Saved entries:

__________________________________________________

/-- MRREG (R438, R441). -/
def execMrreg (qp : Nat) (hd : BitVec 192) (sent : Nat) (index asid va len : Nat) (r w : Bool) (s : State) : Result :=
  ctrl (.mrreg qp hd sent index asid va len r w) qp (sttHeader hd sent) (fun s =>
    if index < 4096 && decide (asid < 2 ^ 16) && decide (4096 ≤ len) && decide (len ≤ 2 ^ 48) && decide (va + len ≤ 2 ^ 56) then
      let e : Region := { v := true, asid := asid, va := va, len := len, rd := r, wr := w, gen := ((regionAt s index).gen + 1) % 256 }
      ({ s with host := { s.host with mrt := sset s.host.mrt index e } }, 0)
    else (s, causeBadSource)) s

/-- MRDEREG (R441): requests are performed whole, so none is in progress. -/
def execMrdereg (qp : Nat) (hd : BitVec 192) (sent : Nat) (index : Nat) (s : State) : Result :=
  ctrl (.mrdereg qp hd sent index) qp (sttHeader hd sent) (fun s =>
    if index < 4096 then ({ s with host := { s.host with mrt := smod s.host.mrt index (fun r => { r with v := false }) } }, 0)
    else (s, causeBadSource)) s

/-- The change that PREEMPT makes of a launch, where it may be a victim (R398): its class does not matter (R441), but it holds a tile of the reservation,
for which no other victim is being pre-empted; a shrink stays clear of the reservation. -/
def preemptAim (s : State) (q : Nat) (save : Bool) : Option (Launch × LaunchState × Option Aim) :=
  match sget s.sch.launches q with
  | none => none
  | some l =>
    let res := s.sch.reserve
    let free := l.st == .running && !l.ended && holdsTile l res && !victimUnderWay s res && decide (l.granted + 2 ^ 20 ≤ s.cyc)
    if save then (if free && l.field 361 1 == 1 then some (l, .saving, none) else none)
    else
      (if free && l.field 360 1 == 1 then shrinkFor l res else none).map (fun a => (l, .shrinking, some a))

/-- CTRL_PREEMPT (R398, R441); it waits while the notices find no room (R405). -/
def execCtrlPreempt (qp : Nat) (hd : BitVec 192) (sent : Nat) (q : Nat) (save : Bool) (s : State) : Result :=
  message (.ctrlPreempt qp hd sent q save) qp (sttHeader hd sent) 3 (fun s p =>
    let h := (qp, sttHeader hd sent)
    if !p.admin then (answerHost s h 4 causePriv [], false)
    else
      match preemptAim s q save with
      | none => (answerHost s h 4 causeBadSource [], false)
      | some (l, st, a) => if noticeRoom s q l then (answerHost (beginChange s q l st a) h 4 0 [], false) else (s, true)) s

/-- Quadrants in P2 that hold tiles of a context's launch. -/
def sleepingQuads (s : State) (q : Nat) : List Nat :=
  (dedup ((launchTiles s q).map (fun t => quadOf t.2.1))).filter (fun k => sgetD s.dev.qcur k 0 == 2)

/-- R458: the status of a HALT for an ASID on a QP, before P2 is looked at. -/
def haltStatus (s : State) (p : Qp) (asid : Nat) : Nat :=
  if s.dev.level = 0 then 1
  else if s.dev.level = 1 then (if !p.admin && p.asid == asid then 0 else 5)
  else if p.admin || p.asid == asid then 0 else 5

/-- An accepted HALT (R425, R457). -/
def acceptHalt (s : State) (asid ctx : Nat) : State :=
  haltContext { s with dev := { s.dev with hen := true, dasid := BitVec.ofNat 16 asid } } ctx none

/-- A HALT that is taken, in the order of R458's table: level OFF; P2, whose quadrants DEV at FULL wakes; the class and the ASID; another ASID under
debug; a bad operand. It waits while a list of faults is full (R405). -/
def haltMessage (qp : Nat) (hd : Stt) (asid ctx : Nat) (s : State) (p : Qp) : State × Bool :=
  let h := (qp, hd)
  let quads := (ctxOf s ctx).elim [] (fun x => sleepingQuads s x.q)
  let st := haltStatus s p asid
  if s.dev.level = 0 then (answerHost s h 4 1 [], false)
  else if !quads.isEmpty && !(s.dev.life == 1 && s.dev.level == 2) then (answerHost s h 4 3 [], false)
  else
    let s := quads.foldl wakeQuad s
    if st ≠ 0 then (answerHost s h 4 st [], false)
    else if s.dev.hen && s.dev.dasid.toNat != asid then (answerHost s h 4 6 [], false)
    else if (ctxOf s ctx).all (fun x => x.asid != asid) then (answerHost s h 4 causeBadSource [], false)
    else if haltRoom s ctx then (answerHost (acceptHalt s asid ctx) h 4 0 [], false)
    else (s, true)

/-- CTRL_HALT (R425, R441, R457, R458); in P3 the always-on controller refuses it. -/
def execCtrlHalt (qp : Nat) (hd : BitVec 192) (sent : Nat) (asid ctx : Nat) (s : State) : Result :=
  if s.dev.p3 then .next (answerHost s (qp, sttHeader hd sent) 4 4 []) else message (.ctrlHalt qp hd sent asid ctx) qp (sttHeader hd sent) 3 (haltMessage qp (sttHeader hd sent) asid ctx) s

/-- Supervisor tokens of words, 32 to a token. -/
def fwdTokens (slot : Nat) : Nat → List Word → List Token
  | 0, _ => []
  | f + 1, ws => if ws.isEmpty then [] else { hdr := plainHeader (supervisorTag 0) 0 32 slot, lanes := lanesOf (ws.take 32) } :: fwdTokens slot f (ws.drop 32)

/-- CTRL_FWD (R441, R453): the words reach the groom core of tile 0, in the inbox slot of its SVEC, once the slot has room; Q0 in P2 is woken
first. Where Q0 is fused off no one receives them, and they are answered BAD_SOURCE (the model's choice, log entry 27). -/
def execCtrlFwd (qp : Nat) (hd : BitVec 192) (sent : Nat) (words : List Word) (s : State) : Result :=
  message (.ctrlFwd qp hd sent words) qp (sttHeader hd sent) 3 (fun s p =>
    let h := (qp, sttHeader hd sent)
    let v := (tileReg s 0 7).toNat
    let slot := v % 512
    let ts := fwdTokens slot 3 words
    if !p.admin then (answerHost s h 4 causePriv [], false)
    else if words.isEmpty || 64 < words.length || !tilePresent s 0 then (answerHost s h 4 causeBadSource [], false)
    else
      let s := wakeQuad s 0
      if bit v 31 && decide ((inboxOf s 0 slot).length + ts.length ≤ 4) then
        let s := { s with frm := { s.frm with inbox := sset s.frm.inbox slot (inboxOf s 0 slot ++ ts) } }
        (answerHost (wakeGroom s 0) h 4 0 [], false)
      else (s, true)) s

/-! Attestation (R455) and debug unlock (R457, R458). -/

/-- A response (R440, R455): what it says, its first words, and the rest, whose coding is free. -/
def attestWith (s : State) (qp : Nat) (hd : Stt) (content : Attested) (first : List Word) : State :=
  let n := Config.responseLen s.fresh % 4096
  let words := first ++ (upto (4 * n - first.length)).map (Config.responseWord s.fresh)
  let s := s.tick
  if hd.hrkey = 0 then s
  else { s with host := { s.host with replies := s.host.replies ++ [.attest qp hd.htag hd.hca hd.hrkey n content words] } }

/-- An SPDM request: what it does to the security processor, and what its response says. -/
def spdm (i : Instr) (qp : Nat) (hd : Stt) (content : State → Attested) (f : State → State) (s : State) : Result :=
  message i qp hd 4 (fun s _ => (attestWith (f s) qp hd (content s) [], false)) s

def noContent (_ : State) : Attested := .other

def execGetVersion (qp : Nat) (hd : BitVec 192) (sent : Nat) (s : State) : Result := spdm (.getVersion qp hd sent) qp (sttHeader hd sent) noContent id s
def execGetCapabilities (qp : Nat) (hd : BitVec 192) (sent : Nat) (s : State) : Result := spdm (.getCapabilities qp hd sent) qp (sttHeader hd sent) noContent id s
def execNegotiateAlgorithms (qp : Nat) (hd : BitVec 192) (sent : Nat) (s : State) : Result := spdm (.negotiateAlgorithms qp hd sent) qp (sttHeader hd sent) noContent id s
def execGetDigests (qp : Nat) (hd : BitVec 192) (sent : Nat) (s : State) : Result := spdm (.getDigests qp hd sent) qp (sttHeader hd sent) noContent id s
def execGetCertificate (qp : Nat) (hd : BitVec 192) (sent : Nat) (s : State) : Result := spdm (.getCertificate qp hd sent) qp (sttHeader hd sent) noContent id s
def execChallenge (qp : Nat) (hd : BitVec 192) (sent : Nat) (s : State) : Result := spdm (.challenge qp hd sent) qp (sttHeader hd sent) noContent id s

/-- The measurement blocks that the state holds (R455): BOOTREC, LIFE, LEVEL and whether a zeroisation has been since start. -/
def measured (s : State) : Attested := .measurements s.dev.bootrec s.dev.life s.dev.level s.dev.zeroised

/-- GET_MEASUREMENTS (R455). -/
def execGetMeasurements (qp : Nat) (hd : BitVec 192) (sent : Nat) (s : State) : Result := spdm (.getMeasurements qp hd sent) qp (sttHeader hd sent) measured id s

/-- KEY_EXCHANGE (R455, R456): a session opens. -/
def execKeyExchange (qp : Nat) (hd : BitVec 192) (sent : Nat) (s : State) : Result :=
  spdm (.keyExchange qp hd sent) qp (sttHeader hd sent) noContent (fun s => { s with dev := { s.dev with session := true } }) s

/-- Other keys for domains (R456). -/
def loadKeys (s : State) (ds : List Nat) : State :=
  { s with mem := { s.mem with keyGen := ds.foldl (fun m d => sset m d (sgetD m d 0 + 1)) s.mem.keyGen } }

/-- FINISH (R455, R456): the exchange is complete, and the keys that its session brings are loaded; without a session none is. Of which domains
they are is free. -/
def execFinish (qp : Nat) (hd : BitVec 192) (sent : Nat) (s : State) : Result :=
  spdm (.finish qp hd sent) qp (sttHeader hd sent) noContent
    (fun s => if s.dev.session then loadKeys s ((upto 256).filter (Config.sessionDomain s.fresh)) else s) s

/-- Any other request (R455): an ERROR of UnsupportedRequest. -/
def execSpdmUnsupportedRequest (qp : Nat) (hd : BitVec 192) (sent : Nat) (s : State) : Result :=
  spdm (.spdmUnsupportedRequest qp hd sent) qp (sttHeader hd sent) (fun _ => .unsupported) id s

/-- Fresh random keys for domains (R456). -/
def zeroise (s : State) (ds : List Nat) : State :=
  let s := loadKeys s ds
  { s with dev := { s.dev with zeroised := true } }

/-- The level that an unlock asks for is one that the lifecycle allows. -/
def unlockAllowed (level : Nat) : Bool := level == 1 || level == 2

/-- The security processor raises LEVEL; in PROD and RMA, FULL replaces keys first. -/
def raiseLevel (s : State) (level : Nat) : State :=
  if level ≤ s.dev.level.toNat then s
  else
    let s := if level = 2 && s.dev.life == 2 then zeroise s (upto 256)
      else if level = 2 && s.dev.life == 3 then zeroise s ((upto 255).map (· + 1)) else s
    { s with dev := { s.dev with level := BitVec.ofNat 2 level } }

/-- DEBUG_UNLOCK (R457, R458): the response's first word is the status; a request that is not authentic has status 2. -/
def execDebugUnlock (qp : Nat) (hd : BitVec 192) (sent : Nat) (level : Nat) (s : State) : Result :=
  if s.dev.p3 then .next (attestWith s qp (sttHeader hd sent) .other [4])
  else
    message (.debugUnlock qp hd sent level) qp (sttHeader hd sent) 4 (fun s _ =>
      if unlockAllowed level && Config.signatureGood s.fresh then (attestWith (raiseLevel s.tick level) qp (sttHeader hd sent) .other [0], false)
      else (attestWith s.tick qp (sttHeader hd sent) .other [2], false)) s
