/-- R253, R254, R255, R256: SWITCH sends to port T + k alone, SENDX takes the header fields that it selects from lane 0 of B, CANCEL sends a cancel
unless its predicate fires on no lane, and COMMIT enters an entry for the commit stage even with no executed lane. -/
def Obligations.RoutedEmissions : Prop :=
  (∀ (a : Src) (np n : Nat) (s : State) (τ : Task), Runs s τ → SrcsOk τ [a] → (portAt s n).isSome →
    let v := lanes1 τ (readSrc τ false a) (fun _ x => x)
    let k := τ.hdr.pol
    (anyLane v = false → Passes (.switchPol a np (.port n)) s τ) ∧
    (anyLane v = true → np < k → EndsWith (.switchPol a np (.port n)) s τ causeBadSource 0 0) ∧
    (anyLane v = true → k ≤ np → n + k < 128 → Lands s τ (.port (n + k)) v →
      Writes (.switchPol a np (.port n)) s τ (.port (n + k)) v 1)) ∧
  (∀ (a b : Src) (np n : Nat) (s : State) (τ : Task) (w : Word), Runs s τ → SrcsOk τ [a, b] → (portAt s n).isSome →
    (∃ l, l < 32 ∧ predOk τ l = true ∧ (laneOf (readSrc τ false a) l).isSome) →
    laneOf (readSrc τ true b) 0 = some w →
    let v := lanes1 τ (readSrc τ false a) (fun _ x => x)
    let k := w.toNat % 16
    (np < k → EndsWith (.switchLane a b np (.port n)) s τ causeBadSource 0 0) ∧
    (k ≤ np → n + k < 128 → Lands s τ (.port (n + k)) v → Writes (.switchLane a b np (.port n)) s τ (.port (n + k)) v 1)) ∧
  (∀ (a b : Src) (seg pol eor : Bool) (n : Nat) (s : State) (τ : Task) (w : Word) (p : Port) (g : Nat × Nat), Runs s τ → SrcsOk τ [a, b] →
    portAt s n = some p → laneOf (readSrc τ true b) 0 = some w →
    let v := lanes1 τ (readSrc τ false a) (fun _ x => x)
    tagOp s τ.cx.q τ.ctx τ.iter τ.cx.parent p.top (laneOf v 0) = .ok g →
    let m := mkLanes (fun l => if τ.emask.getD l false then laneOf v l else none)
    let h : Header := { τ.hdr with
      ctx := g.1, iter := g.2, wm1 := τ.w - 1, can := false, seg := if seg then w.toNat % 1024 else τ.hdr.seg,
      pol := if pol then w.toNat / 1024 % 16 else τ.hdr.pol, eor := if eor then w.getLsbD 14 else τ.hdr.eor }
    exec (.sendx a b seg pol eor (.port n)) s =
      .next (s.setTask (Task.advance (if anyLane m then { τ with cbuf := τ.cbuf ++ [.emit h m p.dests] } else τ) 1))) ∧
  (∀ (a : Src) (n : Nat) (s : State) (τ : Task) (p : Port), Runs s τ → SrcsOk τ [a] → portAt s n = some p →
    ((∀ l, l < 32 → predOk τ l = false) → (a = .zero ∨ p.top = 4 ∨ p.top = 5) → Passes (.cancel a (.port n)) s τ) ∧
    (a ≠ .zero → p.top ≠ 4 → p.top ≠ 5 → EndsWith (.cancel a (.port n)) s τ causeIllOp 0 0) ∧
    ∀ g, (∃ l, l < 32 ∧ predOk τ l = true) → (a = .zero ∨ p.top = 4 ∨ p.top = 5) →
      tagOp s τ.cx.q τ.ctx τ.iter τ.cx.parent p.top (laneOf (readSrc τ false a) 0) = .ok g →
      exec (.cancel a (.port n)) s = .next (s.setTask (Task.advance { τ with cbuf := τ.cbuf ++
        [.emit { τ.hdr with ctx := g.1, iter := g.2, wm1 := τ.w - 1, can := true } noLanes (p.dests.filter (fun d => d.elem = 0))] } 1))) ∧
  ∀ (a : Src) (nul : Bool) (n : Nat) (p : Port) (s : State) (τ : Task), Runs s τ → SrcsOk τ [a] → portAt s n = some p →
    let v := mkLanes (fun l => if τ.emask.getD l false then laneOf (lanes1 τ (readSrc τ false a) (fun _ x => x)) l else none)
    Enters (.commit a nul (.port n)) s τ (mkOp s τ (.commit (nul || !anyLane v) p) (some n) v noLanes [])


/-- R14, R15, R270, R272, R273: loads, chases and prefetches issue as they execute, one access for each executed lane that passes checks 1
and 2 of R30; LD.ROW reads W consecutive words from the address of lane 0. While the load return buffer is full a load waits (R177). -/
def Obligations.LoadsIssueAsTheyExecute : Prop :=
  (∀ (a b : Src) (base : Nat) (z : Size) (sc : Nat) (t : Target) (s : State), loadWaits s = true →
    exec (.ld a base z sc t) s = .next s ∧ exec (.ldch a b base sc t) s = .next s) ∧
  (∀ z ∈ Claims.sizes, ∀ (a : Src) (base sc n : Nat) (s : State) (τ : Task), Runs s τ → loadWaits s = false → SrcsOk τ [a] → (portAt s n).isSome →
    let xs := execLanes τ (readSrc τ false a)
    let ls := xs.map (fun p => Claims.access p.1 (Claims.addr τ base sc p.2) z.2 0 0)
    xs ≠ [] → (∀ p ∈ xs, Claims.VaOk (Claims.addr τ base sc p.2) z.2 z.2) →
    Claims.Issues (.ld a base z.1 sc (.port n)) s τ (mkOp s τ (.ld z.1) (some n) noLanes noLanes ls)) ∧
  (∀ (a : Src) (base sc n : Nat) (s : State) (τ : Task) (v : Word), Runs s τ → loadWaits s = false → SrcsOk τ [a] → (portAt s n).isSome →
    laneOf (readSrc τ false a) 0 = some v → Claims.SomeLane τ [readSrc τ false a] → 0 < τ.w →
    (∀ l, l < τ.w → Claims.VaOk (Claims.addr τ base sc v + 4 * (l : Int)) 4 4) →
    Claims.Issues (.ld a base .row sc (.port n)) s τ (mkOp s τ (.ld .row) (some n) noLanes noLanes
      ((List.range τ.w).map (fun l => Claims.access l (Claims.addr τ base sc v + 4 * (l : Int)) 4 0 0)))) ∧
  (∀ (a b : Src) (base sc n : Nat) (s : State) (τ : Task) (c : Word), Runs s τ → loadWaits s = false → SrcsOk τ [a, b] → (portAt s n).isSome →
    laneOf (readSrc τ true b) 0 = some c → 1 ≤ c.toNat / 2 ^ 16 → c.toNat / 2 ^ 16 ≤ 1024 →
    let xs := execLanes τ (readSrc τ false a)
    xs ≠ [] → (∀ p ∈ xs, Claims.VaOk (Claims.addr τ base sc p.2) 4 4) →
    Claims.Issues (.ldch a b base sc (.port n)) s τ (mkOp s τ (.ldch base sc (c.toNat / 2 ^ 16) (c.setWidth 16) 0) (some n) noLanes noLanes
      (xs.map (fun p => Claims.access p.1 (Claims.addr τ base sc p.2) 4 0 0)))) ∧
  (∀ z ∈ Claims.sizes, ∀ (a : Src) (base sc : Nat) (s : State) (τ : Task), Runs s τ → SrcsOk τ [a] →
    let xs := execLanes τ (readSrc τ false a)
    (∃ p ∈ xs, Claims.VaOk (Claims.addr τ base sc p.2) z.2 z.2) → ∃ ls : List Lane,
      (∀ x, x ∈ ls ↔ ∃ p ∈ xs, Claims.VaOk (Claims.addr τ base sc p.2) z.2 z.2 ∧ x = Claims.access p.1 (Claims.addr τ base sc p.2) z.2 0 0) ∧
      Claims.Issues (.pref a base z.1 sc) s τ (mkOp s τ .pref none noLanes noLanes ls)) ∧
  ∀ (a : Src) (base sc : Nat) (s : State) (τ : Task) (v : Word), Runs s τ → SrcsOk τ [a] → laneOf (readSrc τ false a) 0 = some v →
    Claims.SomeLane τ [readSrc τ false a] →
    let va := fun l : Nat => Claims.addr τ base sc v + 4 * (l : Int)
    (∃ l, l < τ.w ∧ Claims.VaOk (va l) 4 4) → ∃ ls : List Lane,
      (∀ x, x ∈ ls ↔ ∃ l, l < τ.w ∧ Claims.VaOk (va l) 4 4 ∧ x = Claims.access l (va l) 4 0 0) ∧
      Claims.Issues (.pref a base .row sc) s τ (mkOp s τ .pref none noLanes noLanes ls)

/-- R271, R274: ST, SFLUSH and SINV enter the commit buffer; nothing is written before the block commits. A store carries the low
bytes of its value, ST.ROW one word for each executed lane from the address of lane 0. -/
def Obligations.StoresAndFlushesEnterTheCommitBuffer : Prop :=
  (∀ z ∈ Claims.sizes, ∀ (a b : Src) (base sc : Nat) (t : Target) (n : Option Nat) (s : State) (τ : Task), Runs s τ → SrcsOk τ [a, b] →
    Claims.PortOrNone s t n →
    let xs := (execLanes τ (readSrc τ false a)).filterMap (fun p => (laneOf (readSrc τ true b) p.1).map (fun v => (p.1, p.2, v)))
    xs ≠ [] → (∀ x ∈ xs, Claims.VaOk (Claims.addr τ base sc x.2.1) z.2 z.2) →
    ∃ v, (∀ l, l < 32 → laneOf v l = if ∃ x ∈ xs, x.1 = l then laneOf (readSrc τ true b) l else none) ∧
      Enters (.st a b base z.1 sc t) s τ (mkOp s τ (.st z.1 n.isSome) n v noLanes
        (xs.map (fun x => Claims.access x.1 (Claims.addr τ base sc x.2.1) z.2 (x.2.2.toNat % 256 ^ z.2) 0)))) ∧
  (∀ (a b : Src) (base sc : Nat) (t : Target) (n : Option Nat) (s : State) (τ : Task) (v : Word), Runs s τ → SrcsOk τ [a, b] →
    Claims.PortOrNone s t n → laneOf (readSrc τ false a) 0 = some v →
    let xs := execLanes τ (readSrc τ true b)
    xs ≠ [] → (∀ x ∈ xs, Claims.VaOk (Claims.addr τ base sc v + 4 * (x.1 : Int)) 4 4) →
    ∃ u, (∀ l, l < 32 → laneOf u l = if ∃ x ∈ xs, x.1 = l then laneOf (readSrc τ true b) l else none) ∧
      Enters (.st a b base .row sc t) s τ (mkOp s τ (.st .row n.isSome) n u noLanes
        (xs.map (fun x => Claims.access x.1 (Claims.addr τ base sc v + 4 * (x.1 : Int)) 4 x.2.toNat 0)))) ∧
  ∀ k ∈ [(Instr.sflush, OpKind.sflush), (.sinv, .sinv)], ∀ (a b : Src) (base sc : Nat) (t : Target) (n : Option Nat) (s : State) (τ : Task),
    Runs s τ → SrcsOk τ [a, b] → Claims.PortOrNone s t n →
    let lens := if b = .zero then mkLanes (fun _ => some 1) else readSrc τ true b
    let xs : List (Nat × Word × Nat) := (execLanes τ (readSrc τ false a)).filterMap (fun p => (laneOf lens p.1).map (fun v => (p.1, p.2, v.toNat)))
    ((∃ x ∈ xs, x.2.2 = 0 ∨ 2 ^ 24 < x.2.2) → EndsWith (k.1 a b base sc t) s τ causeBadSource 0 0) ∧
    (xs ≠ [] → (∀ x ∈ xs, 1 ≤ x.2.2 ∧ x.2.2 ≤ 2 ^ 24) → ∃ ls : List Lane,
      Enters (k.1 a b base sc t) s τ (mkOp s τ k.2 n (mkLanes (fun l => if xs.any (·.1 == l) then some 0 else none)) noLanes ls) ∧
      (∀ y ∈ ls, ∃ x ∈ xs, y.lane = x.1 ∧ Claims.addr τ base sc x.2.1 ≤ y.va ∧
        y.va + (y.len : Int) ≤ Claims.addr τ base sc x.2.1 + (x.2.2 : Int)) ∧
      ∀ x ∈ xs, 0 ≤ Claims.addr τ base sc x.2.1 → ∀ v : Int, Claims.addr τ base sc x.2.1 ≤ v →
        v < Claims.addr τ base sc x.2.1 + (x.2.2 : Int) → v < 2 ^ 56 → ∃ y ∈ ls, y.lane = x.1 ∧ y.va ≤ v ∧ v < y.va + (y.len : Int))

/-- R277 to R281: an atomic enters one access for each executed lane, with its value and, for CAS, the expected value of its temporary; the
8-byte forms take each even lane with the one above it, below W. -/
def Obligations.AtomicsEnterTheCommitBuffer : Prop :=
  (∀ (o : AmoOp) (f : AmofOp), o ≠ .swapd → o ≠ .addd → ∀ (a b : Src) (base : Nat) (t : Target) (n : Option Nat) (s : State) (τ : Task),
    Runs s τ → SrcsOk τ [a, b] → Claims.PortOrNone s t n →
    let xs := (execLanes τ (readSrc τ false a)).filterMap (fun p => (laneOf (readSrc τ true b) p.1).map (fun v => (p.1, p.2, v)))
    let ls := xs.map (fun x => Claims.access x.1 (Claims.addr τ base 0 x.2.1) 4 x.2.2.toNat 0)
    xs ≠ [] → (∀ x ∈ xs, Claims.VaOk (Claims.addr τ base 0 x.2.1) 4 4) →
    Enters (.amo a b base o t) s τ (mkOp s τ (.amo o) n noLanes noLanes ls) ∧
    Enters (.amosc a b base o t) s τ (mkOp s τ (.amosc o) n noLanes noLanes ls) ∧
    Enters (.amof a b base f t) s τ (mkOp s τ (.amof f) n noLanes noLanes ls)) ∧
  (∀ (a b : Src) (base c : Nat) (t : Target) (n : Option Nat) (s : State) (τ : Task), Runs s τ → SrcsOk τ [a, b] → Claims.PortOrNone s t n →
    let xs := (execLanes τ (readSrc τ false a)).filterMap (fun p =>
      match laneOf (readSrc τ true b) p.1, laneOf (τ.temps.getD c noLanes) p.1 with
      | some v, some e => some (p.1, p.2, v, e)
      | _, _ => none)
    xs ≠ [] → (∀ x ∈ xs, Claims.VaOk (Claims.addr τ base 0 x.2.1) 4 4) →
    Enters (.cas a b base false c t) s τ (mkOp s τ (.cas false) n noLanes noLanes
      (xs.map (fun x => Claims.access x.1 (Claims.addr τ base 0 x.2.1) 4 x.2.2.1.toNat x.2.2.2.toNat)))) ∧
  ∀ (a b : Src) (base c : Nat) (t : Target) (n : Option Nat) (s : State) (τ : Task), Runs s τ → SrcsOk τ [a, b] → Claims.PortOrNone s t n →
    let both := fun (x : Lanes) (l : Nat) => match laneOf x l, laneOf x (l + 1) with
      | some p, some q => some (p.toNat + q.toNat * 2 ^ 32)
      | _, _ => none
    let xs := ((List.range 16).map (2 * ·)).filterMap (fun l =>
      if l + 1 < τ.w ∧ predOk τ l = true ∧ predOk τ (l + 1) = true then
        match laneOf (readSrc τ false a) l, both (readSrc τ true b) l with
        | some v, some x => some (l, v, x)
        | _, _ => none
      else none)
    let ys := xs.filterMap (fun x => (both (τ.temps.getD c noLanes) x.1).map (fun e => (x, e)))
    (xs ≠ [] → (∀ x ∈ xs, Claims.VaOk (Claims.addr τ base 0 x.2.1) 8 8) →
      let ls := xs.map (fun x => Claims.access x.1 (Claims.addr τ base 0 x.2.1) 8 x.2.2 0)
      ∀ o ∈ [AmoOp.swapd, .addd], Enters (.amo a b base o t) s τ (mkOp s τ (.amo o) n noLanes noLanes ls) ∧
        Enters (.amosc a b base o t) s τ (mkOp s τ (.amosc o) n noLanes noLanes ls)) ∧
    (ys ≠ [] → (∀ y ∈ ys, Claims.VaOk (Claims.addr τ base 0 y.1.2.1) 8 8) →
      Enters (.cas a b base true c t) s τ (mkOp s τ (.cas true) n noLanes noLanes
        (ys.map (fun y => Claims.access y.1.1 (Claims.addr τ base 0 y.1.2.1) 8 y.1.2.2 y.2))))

__________________________________________________

Work required: Could you restate word for word the lines above from the one containing "((List.range τ.w).map (fun" through the one containing "x.2.1) z.2 z.2) →", both included, and nothing else?

Result of the task:
      ((List.range τ.w).map (fun l => Claims.access l (Claims.addr τ base sc v + 4 * (l : Int)) 4 0 0)))) ∧
  (∀ (a b : Src) (base sc n : Nat) (s : State) (τ : Task) (c : Word), Runs s τ → loadWaits s = false → SrcsOk τ [a, b] → (portAt s n).isSome →
    laneOf (readSrc τ true b) 0 = some c → 1 ≤ c.toNat / 2 ^ 16 → c.toNat / 2 ^ 16 ≤ 1024 →
    let xs := execLanes τ (readSrc τ false a)
    xs ≠ [] → (∀ p ∈ xs, Claims.VaOk (Claims.addr τ base sc p.2) 4 4) →
    Claims.Issues (.ldch a b base sc (.port n)) s τ (mkOp s τ (.ldch base sc (c.toNat / 2 ^ 16) (c.setWidth 16) 0) (some n) noLanes noLanes
      (xs.map (fun p => Claims.access p.1 (Claims.addr τ base sc p.2) 4 0 0)))) ∧
  (∀ z ∈ Claims.sizes, ∀ (a : Src) (base sc : Nat) (s : State) (τ : Task), Runs s τ → SrcsOk τ [a] →
    let xs := execLanes τ (readSrc τ false a)
    (∃ p ∈ xs, Claims.VaOk (Claims.addr τ base sc p.2) z.2 z.2) → ∃ ls : List Lane,
      (∀ x, x ∈ ls ↔ ∃ p ∈ xs, Claims.VaOk (Claims.addr τ base sc p.2) z.2 z.2 ∧ x = Claims.access p.1 (Claims.addr τ base sc p.2) z.2 0 0) ∧
      Claims.Issues (.pref a base z.1 sc) s τ (mkOp s τ .pref none noLanes noLanes ls)) ∧
  ∀ (a : Src) (base sc : Nat) (s : State) (τ : Task) (v : Word), Runs s τ → SrcsOk τ [a] → laneOf (readSrc τ false a) 0 = some v →
    Claims.SomeLane τ [readSrc τ false a] →
    let va := fun l : Nat => Claims.addr τ base sc v + 4 * (l : Int)
    (∃ l, l < τ.w ∧ Claims.VaOk (va l) 4 4) → ∃ ls : List Lane,
      (∀ x, x ∈ ls ↔ ∃ l, l < τ.w ∧ Claims.VaOk (va l) 4 4 ∧ x = Claims.access l (va l) 4 0 0) ∧
      Claims.Issues (.pref a base .row sc) s τ (mkOp s τ .pref none noLanes noLanes ls)

/-- R271, R274: ST, SFLUSH and SINV enter the commit buffer; nothing is written before the block commits. A store carries the low
bytes of its value, ST.ROW one word for each executed lane from the address of lane 0. -/
def Obligations.StoresAndFlushesEnterTheCommitBuffer : Prop :=
  (∀ z ∈ Claims.sizes, ∀ (a b : Src) (base sc : Nat) (t : Target) (n : Option Nat) (s : State) (τ : Task), Runs s τ → SrcsOk τ [a, b] →
    Claims.PortOrNone s t n →
    let xs := (execLanes τ (readSrc τ false a)).filterMap (fun p => (laneOf (readSrc τ true b) p.1).map (fun v => (p.1, p.2, v)))
    xs ≠ [] → (∀ x ∈ xs, Claims.VaOk (Claims.addr τ base sc x.2.1) z.2 z.2) →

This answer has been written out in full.